58. Back at last

October 29, 2009

When we got home last weekend, I found that the pot that contains my bay tree also contains snapdragons, forget-me-nots, pansies, daisies and alyssum. I think this is quite impressive. I did actually plant the forget-me-nots and pansies in the early spring, then they died back in summer and now they’ve self-seeded in there. The snapdragons and alyssum and daisies are just bonuses. We also have a viola flowering from between the cracks in our wall.

Yesterday the mail arrived with a copy of the latest Revue de musicologie, containing my big article on the première of Ravel’s opera L’Heure espagnole. It felt extremely good to see it at last, more than four years after Roy asked me to look at this interesting score he had and do some research on its background…

Coincidentally, last night we went to see L’Heure espagnole (and Puccini’s Gianni Schicchi) at Covent Garden. Coming out of the Tube at Embankment, we overheard two men in conversation behind us:

‘I feel like going for a pint’

‘I’ll have a glass of red wine – it’s more manly.’

As they walked past us up Villiers St we had to stifle our giggles, since two, well, less ‘manly’ walks would be hard to imagine.

The Upper Amphitheatre in Covent Garden is vertiginously steep, with terrifyingly narrow rows. In the ten minutes or so before the opera begins you can watch a sort of dance going on all around the upper reaches of the theatre as row after row of people stands up to let newcomers shuffle cautiously past. The dance can become a kind of Mexican wave: just as the most recent arrivals have taken their seats the next lot arrives, so one end of the row stands up again just as the other is thankfully seating itself. The seats in the Upper Amphitheatre are also pretty narrow; last night we were hemmed in from both sides by overflowing ladies. One read the synopsis of L’Heure espagnole aloud to her companion:

‘Concepcion eagerly awaits the one day each week when her elderly clockmaker husband Torquemada goes out to wind the municipal clocks, leaving her free to entertain her lovers. On this particular morning, the arrival of the muleteer Ramiro, who wants Torquemada to fix his watch, disturbs Concepcion’s plans and she has the ingenious idea of hiding her two lovers – the poet Gonzalve and the banker Don Inigo – in clocks and employing Ramiro to carry them up to the bedroom for her. Eventually she becomes frustrated by Gonzalve’s self-absorption and Inigo’s incompetence but, impressed by Ramiro’s great strength and helpfulness, she invites the muleteer upstairs “without a clock”.’

‘Humph’, sniffed the lady on my right, disapprovingly. ‘That’s… different!’
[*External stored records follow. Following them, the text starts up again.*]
/-- A core at reset: the state R423 lists is zero; the rest is DESIGN CHOICE zero (log entry 1). -/
def Core.reset : Core :=
  { x := Vector.replicate 32 0, w := Vector.replicate 32 0, p := Vector.replicate 8 0,
    e := Vector.replicate 2 (Vector.replicate 16 0), st := Vector.replicate 16 Stream.unbound,
    pc := 0, active := false, firmware := false, item := none, itemPtr := 0, itemClass := 0,
    fpctl := 0, fpflags := 0, topkK := 0, topkst := 0, epc := 0, cause := 0, faddr := 0, evec := 0,
    cycle := 0, retired := 0, itemCycles := 0, kept := Vector.replicate 16 Stream.unbound, tickets := Vector.replicate 32 .free, handler := false, finishing := none,
    runahead := false, preempted := none, wordsRun := 0, lineUses := 0, otherUnit := false }

/-- A record number no allocation holds. -/
def Alloc.none : Alloc := { base := 0, extent := 0, tierB := false, rw := false, job := 0, gen := 0, live := false }

def PortWindow.reset : PortWindow := { draft := 0, dst := 0, ctrl := 0, stat := 0 }

/-- A die's Pulper with every engine in service (Table 6.1). -/
def Pulper.reset : Pulper :=
  { decompression := 16, jpeg := 16, pointRecord := 4, page := 16 }

def Headbox.reset : Headbox :=
  { reel := 0, lastReelEdge := false, delays := [], stampHorizon := 0, jobs := [], items := [], queued := [],
    rings := [], allocs := [], pull := true, slots := [], shardRuns := [], dispatchOff := [],
    reelQp := 0, winRequests := 0, winLines := 0, winPrevFailed := false, winLevel := 16, winItems := [],
    firmwareFault := [] }

def Felt.reset : Felt :=
  { tables := [], combines := [], pending := [], redirects := [], migEpoch := 0, waiting := [], windows := [] }

def Watermark.reset : Watermark :=
  { banks := Vector.replicate 4 (Vector.replicate 16 .free), sets := [] }

def Fabric.reset : Fabric :=
  { ports := 0xFF, retired := 0, qps := [], gen := 0, gens := [], peers := [], stopped := false,
    fenceSeen := [], responses := [], heldGathers := [], heldA := [], nextReq := 1, kept := [] }

def Twin.reset : Twin :=
  { state := .boot, peerState := .boot, couchUp := false, couchDown := false, lanes := 0xFFFF,
    retiredLanes := 0, peerOk := false, fseqTx := 0, fseqRx := 0, unacked := [], suspect := false, probe := none, probeNext := 1,
    hold := false, lsnTx := 0, lsnAcked := 0, lsnHeld := 0, lsnApplied := 0, logHeld := [], logOut := [], replica := [],
    mseqTx := 0, mseqAcked := 0, mseqLog := [], mirrors := [], fences := [], fenceNext := 1, leases := [],
    leaseNext := 1, strapBad := false }

/-- The grades at shipment (Table 15.15); NAME is the ASCII name, zero-padded, little-endian. -/
def Grade.shipped : Vector Grade 8 :=
  #v[{ name := 0x4E49415254, written := true, rev := 1, entries := [] },
     { name := 0x4556524553, written := true, rev := 1, entries := [(0x380004, 1)] },
     { name := 0x4C4C49464B434142, written := true, rev := 1, entries := [(0x400003, 1)] },
     { name := 0x47414944, written := true, rev := 1, entries := [(0x400004, 1), (0x400005, 10000)] },
     { name := 0, written := false, rev := 1, entries := [] }, { name := 0, written := false, rev := 1, entries := [] },
     { name := 0, written := false, rev := 1, entries := [] }, { name := 0, written := false, rev := 1, entries := [] }]

def Dictionary.reset : Dictionary :=
  { live := [], furnish := { rev := 1, entries := [], image := [] }, pending := none, grades := Grade.shipped, active := 0,
    start := 0, past := [], schedule := [], kept := [], values := [], transfers := [], fwStaged := none, swap := none,
    coresOut := [], spareMap := [], eventLog := [], nmt := 0x7F }

/-- Every strap open reads 0 (R412, Table 17.5). -/
def Straps.reset : Straps :=
  { modid := 0, twinb := false, boot := 0, canNode := 0, maxFail := 0, tierbEn := false, grade := 0, safeClk := false }

/-- Just after a power-on reset: the window has closed and the start has begun (Table 14.4, step 1). -/
def Reset.reset : Reset :=
  { boot := .starting, window := none, hostReset := false, cause := 0x00000001, failCount := 0, counted := false,
    endedJobs := [], recoveryVat := 0, scrub := false, journalSeq := 0, rebalDue := false, refclkOut := false, shardPlace := [] }

def Power.reset : Power :=
  { level := 16, stretched := 0, stretches := Vector.replicate 4 0, pwrGood := true,
    sense := true, lastCond := false, recent := Vector.replicate 4 [], watts := 0, celsius := Vector.replicate 4 0,
    disturbed := false, calVat := none, calNext := Vector.replicate 4 0 }

def Meter.reset : Meter :=
  { fitted := true, supplied := true, energy := 0, stored := 0, seconds := 0, powerW := 0, sealBreaks := 0,
    sealClosed := true, adjClosed := false, log := [], logCount := 0, rseq := 0, fwVersion := 0, fwCrc := 0,
    fwHeader := List.replicate 64 0, gain := 0, offset := 0, tenants := [], counted := 0, queue := [],
    nextReport := 1, nmt := 0x7F }

def Security.reset : Security :=
  { state := 0, zeroised := 0, tamper := 0, nonceCount := 0, ownerKeys := true, ownerImage := none, deviceKey := 1,
    nsKeys := true, nsKeyGen := 1, ideKeys := Vector.replicate 4 1, markEra := 1, debugOpen := false, debugScope := 0 }

def Memory.reset : Memory :=
  { bytes := [], l2 := [], ecc := [], rowErrors := [], sparesUsed := [], tierB := Vector.replicate 4 0, tierBUp := false, tierBDown := 0,
    tierCUnused := [], tierC := [], stores := [] }

def HostPort.reset : HostPort :=
  { cmdBase := 0, cmdSlots := 16, cmdTail := 0, cmdHead := 0, cplBase := 0, cplCount := 0, mbReq := [], mbStatus := 0, mbResp := [], waiting := [] }

/-- The module right after a power-on reset, with nothing commanded yet. -/
def State.reset : State :=
  { pending := [], cores := [], mem := Memory.reset, ports := [], units := [],
    pulpers := Vector.replicate 4 Pulper.reset, hb := Headbox.reset, felt := Felt.reset, wm := Watermark.reset,
    slurry := [], fab := Fabric.reset, twin := Twin.reset, dict := Dictionary.reset, straps := Straps.reset,
    pins := Vector.replicate 3 Straps.reset, rst := Reset.reset, pow := Power.reset, meter := Meter.reset, sec := Security.reset, host := HostPort.reset,
    tick := 0, sent := [], free := 0 }

end Sys2Proof.Machine
end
Anyway, L’Heure espagnole was a delight, and Gianni Schicchi was great fun too – lovely to see a very French farce (not a ‘Spanish’ hour at all really) followed by a very Italian one. But there is no wittier opera in the repertoire than L’Heure, no opera where every note of the music underlines some little comic point or tender moment quite so perfectly. I fell in love with Ravel again.

Going back into the Tube, my Oyster card malfunctioned and didn’t let me through the barrier. ‘Put some fucking money on it!’ muttered the bloke crowding behind me.

Ah, London courtesy.

One Response to “58. Back at last”

  1. Mother Says:

    great to have you back on word again!